▸ TASK INSTRUCTIONS:
Every line from the beginning of the data through the line containing "unfold Dev.decideHeld" should be reproduced exactly, and no further lines should be output.

*****

theorem Dev.complete_latch {x : Nat → Quad} (s : Dev) (k : Completion)
    (h : Dev.latch s = x) : Dev.latch (Dev.complete s k) = x := by
  unfold Dev.complete
  repeat' first
    | with_reducible assumption
    | intro _
    | extract_lets
    | with_reducible apply latch_ite
    | (split
       all_goals try (rename_i heq
                      have h2 := congrArg Prod.snd heq
                      have h1 := congrArg Prod.fst heq
                      dsimp only at h1 h2
                      subst h1 h2
                      clear heq))
    | with_reducible apply Dev.latch_upd_complq
    | dsimp only [Lock.count]
    | dsimp +zetaDelta only

theorem Dev.decideHeld_latch {x : Nat → Quad} (s : Dev) (c : Nat) (bad : Bool) (cmd : Nat × Nat)
    (h : Dev.latch s = x) : Dev.latch (Dev.decideHeld s c bad cmd) = x := by
  unfold Dev.decideHeld
  repeat' first
    | with_reducible assumption
    | intro _
    | extract_lets
    | with_reducible apply latch_ite
    | with_reducible apply Dev.complete_latch
    | (split
       all_goals try (rename_i heq
                      have h2 := congrArg Prod.snd heq
                      have h1 := congrArg Prod.fst heq
                      dsimp only at h1 h2
                      subst h1 h2
                      clear heq))
    | with_reducible apply Dev.latch_upd_laneWaits
    | dsimp only [Lock.count]
    | dsimp +zetaDelta only

theorem Dev.endHeldOn_latch {x : Nat → Quad} (s : Dev) (c : Nat) (bad : Bool)
    (h : Dev.latch s = x) : Dev.latch (Dev.endHeldOn s c bad) = x := by
  unfold Dev.endHeldOn
  repeat' first
    | with_reducible assumption
    | intro _
    | extract_lets
    | with_reducible apply latch_ite
    | with_reducible apply Dev.decideHeld_latch
    | with_reducible apply Dev.modCell_latch
    | with_reducible apply Dev.forEach_latch
    | (split
       all_goals try (rename_i heq
                      have h2 := congrArg Prod.snd heq
                      have h1 := congrArg Prod.fst heq
                      dsimp only at h1 h2
                      subst h1 h2
                      clear heq))
    | dsimp only [Lock.count]
    | dsimp +zetaDelta only

theorem Dev.abortPulse_latch {x : Nat → Quad} (s : Dev) (c : Nat)
    (h : Dev.latch s = x) : Dev.latch (Dev.abortPulse s c) = x := by
  unfold Dev.abortPulse
  repeat' first
    | with_reducible assumption
    | intro _
    | extract_lets
    | with_reducible apply latch_ite
    | with_reducible apply Dev.modCell_latch
    | (split
       all_goals try (rename_i heq
                      have h2 := congrArg Prod.snd heq
                      have h1 := congrArg Prod.fst heq
                      dsimp only at h1 h2
                      subst h1 h2
                      clear heq))
    | dsimp only [Lock.count]
    | dsimp +zetaDelta only

theorem Dev.sendSl_latch {x : Nat → Quad} (s : Dev) (g : Nat) (a2 : SlMsg)
    (h : Dev.latch s = x) : Dev.latch (Dev.sendSl s g a2) = x := by
  unfold Dev.sendSl
  repeat' first
    | with_reducible assumption
    | intro _
    | extract_lets
    | with_reducible apply latch_ite
    | with_reducible apply Dev.modRegion_latch
    | (split
       all_goals try (rename_i heq
                      have h2 := congrArg Prod.snd heq
                      have h1 := congrArg Prod.fst heq
                      dsimp only at h1 h2
                      subst h1 h2
                      clear heq))
    | with_reducible apply Dev.latch_upd_slMsgs
    | dsimp only [Lock.count]
    | dsimp +zetaDelta only

theorem Dev.commitProf_latch {x : Nat → Quad} (s : Dev) (c : Nat)
    (h : Dev.latch s = x) : Dev.latch (Dev.commitProf s c) = x := by
  unfold Dev.commitProf
  repeat' first
    | with_reducible assumption
    | intro _
    | extract_lets
    | with_reducible apply latch_ite
    | with_reducible apply Dev.modCell_latch
    | (split
       all_goals try (rename_i heq
                      have h2 := congrArg Prod.snd heq
                      have h1 := congrArg Prod.fst heq
                      dsimp only at h1 h2
                      subst h1 h2
                      clear heq))
    | with_reducible apply Dev.latch_upd_prof_profPend
    | dsimp only [Lock.count]
    | dsimp +zetaDelta only

theorem Dev.goto_latch {x : Nat → Quad} (s : Dev) (c : Nat) (st : CellState)
    (h : Dev.latch s = x) : Dev.latch (Dev.goto s c st) = x := by
  unfold Dev.goto
  repeat' first
    | with_reducible assumption
    | intro _
    | extract_lets
    | with_reducible apply latch_ite
    | with_reducible apply Dev.commitProf_latch
    | with_reducible apply Dev.sendSl_latch
    | with_reducible apply Dev.abortPulse_latch
    | with_reducible apply Dev.endHeldOn_latch
    | with_reducible apply Dev.withBcast_latch
    | with_reducible apply Dev.holdExit_latch
    | with_reducible apply Dev.startTests_latch
    | with_reducible apply Dev.modCell_latch
    | with_reducible apply Dev.modConv_latch
    | with_reducible apply Dev.drawNat_latch
    | with_reducible apply Dev.gateLane_latch
    | with_reducible apply Dev.modLane_latch
    | with_reducible apply Dev.cellEvent_latch
    | (split
       all_goals try (rename_i heq
                      have h2 := congrArg Prod.snd heq
                      have h1 := congrArg Prod.fst heq
                      dsimp only at h1 h2
                      subst h1 h2
                      clear heq))
    | dsimp only [Lock.count]
    | dsimp +zetaDelta only

theorem Dev.enterSafe_latch {x : Nat → Quad} (s : Dev) (c : Nat)
    (h : Dev.latch s = x) : Dev.latch (Dev.enterSafe s c) = x := by
  unfold Dev.enterSafe
  repeat' first
    | with_reducible assumption
    | intro _
    | extract_lets
    | with_reducible apply latch_ite
    | with_reducible apply Dev.goto_latch
    | (split
       all_goals try (rename_i heq
                      have h2 := congrArg Prod.snd heq
                      have h1 := congrArg Prod.fst heq
                      dsimp only at h1 h2
                      subst h1 h2
                      clear heq))
    | dsimp only [Lock.count]
    | dsimp +zetaDelta only

theorem Dev.safeCells_latch {x : Nat → Quad} (s : Dev) (l : List Nat)
    (h : Dev.latch s = x) : Dev.latch (Dev.safeCells s l) = x := by
  unfold Dev.safeCells
  repeat' first
    | with_reducible assumption
    | intro _
    | extract_lets
    | with_reducible apply latch_ite
    | with_reducible apply Dev.enterSafe_latch
    | with_reducible apply Dev.latchedCheck_latch
    | with_reducible apply Dev.forEach_latch
    | (split
       all_goals try (rename_i heq
                      have h2 := congrArg Prod.snd heq
                      have h1 := congrArg Prod.fst heq
                      dsimp only at h1 h2
                      subst h1 h2
                      clear heq))
    | dsimp only [Lock.count]
    | dsimp +zetaDelta only

theorem Dev.setSlice_latch {x : Nat → Quad} (s : Dev) (k : Nat) (v : Slice)
    (h : Dev.latch s = x) : Dev.latch (Dev.setSlice s k v) = x := by
  unfold Dev.setSlice
  repeat' first
    | with_reducible assumption
    | intro _
    | extract_lets
    | with_reducible apply latch_ite
    | (split
       all_goals try (rename_i heq
                      have h2 := congrArg Prod.snd heq
                      have h1 := congrArg Prod.fst heq
                      dsimp only at h1 h2
                      subst h1 h2
                      clear heq))
    | with_reducible apply Dev.latch_upd_slices
    | dsimp only [Lock.count]
    | dsimp +zetaDelta only

theorem Dev.sliceEvent_latch {x : Nat → Quad} (s : Dev) (k : Nat) (code : Nat) (flag : Bool) (payload : List Word)
    (h : Dev.latch s = x) : Dev.latch (Dev.sliceEvent s k code flag payload) = x := by
  unfold Dev.sliceEvent
  repeat' first
    | with_reducible assumption
    | intro _
    | extract_lets
    | with_reducible apply latch_ite
    | with_reducible apply Dev.irqRegion_latch
    | with_reducible apply Dev.raiseIsland_latch
    | (split
       all_goals try (rename_i heq
                      have h2 := congrArg Prod.snd heq
                      have h1 := congrArg Prod.fst heq
                      dsimp only at h1 h2
                      subst h1 h2
                      clear heq))
    | dsimp only [Lock.count]
    | dsimp +zetaDelta only

theorem Dev.cutEvent_latch {x : Nat → Quad} (s : Dev) (k : Nat) (begins : Bool)
    (h : Dev.latch s = x) : Dev.latch (Dev.cutEvent s k begins) = x := by
  unfold Dev.cutEvent
  repeat' first
    | with_reducible assumption
    | intro _
    | extract_lets
    | with_reducible apply latch_ite
    | with_reducible apply Dev.sliceEvent_latch
    | (split
       all_goals try (rename_i heq
                      have h2 := congrArg Prod.snd heq
                      have h1 := congrArg Prod.fst heq
                      dsimp only at h1 h2
                      subst h1 h2
                      clear heq))
    | dsimp only [Lock.count]
    | dsimp +zetaDelta only

theorem Dev.cutUpdate_latch {x : Nat → Quad} (s : Dev) (k : Nat)
    (h : Dev.latch s = x) : Dev.latch (Dev.cutUpdate s k) = x := by
  unfold Dev.cutUpdate
  repeat' first
    | with_reducible assumption
    | intro _
    | extract_lets
    | with_reducible apply latch_ite
    | with_reducible apply Dev.cutEvent_latch
    | with_reducible apply Dev.setSlice_latch
    | (split
       all_goals try (rename_i heq
                      have h2 := congrArg Prod.snd heq
                      have h1 := congrArg Prod.fst heq
                      dsimp only at h1 h2
                      subst h1 h2
                      clear heq))
    | with_reducible apply Dev.latch_upd_slices
    | dsimp only [Lock.count]
    | dsimp +zetaDelta only

theorem Dev.sliceGoto_latch {x : Nat → Quad} (s : Dev) (k : Nat) (st : SliceState) (cause : Nat)
    (h : Dev.latch s = x) : Dev.latch (Dev.sliceGoto s k st cause) = x := by
  unfold Dev.sliceGoto
  repeat' first
    | with_reducible assumption
    | intro _
    | extract_lets
    | with_reducible apply latch_ite
    | with_reducible apply Dev.sliceEvent_latch
    | with_reducible apply Dev.setSlice_latch
    | (split
       all_goals try (rename_i heq
                      have h2 := congrArg Prod.snd heq
                      have h1 := congrArg Prod.fst heq
                      dsimp only at h1 h2
                      subst h1 h2
                      clear heq))
    | dsimp only [Lock.count]
    | dsimp +zetaDelta only

theorem Dev.setReg_latch {x : Nat → Quad} (s : Dev) (off : Nat) (v : Word)
    (h : Dev.latch s = x) : Dev.latch (Dev.setReg s off v) = x := by
  unfold Dev.setReg
  repeat' first
    | with_reducible assumption
    | intro _
    | extract_lets
    | with_reducible apply latch_ite
    | (split
       all_goals try (rename_i heq
                      have h2 := congrArg Prod.snd heq
                      have h1 := congrArg Prod.fst heq
                      dsimp only at h1 h2
                      subst h1 h2
                      clear heq))
    | with_reducible apply Dev.latch_upd_regs
    | dsimp only [Lock.count]
    | dsimp +zetaDelta only

theorem Dev.commitReg_latch {x : Nat → Quad} (s : Dev) (off : Nat)
    (h : Dev.latch s = x) : Dev.latch (Dev.commitReg s off) = x := by
  unfold Dev.commitReg
  repeat' first
    | with_reducible assumption
    | intro _
    | extract_lets
    | with_reducible apply latch_ite
    | with_reducible apply Dev.setReg_latch
    | (split
       all_goals try (rename_i heq
                      have h2 := congrArg Prod.snd heq
                      have h1 := congrArg Prod.fst heq
                      dsimp only at h1 h2
                      subst h1 h2
                      clear heq))
    | with_reducible apply Dev.latch_upd_regsPend
    | dsimp only [Lock.count]
    | dsimp +zetaDelta only

theorem Dev.commitCs_latch {x : Nat → Quad} (s : Dev) (k : Nat)
    (h : Dev.latch s = x) : Dev.latch (Dev.commitCs s k) = x := by
  unfold Dev.commitCs
  repeat' first
    | with_reducible assumption
    | intro _
    | extract_lets
    | with_reducible apply latch_ite
    | with_reducible apply Dev.commitReg_latch
    | with_reducible apply Dev.forEach_latch
    | (split
       all_goals try (rename_i heq
                      have h2 := congrArg Prod.snd heq
                      have h1 := congrArg Prod.fst heq
                      dsimp only at h1 h2
                      subst h1 h2
                      clear heq))
    | dsimp only [Lock.count]
    | dsimp +zetaDelta only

*****

▸ SOLUTION TO THIS EXERCISE:
theorem Dev.complete_latch {x : Nat → Quad} (s : Dev) (k : Completion)
    (h : Dev.latch s = x) : Dev.latch (Dev.complete s k) = x := by
  unfold Dev.complete
  repeat' first
    | with_reducible assumption
    | intro _
    | extract_lets
    | with_reducible apply latch_ite
    | (split
       all_goals try (rename_i heq
                      have h2 := congrArg Prod.snd heq
                      have h1 := congrArg Prod.fst heq
                      dsimp only at h1 h2
                      subst h1 h2
                      clear heq))
    | with_reducible apply Dev.latch_upd_complq
    | dsimp only [Lock.count]
    | dsimp +zetaDelta only

theorem Dev.decideHeld_latch {x : Nat → Quad} (s : Dev) (c : Nat) (bad : Bool) (cmd : Nat × Nat)
    (h : Dev.latch s = x) : Dev.latch (Dev.decideHeld s c bad cmd) = x := by
  unfold Dev.decideHeld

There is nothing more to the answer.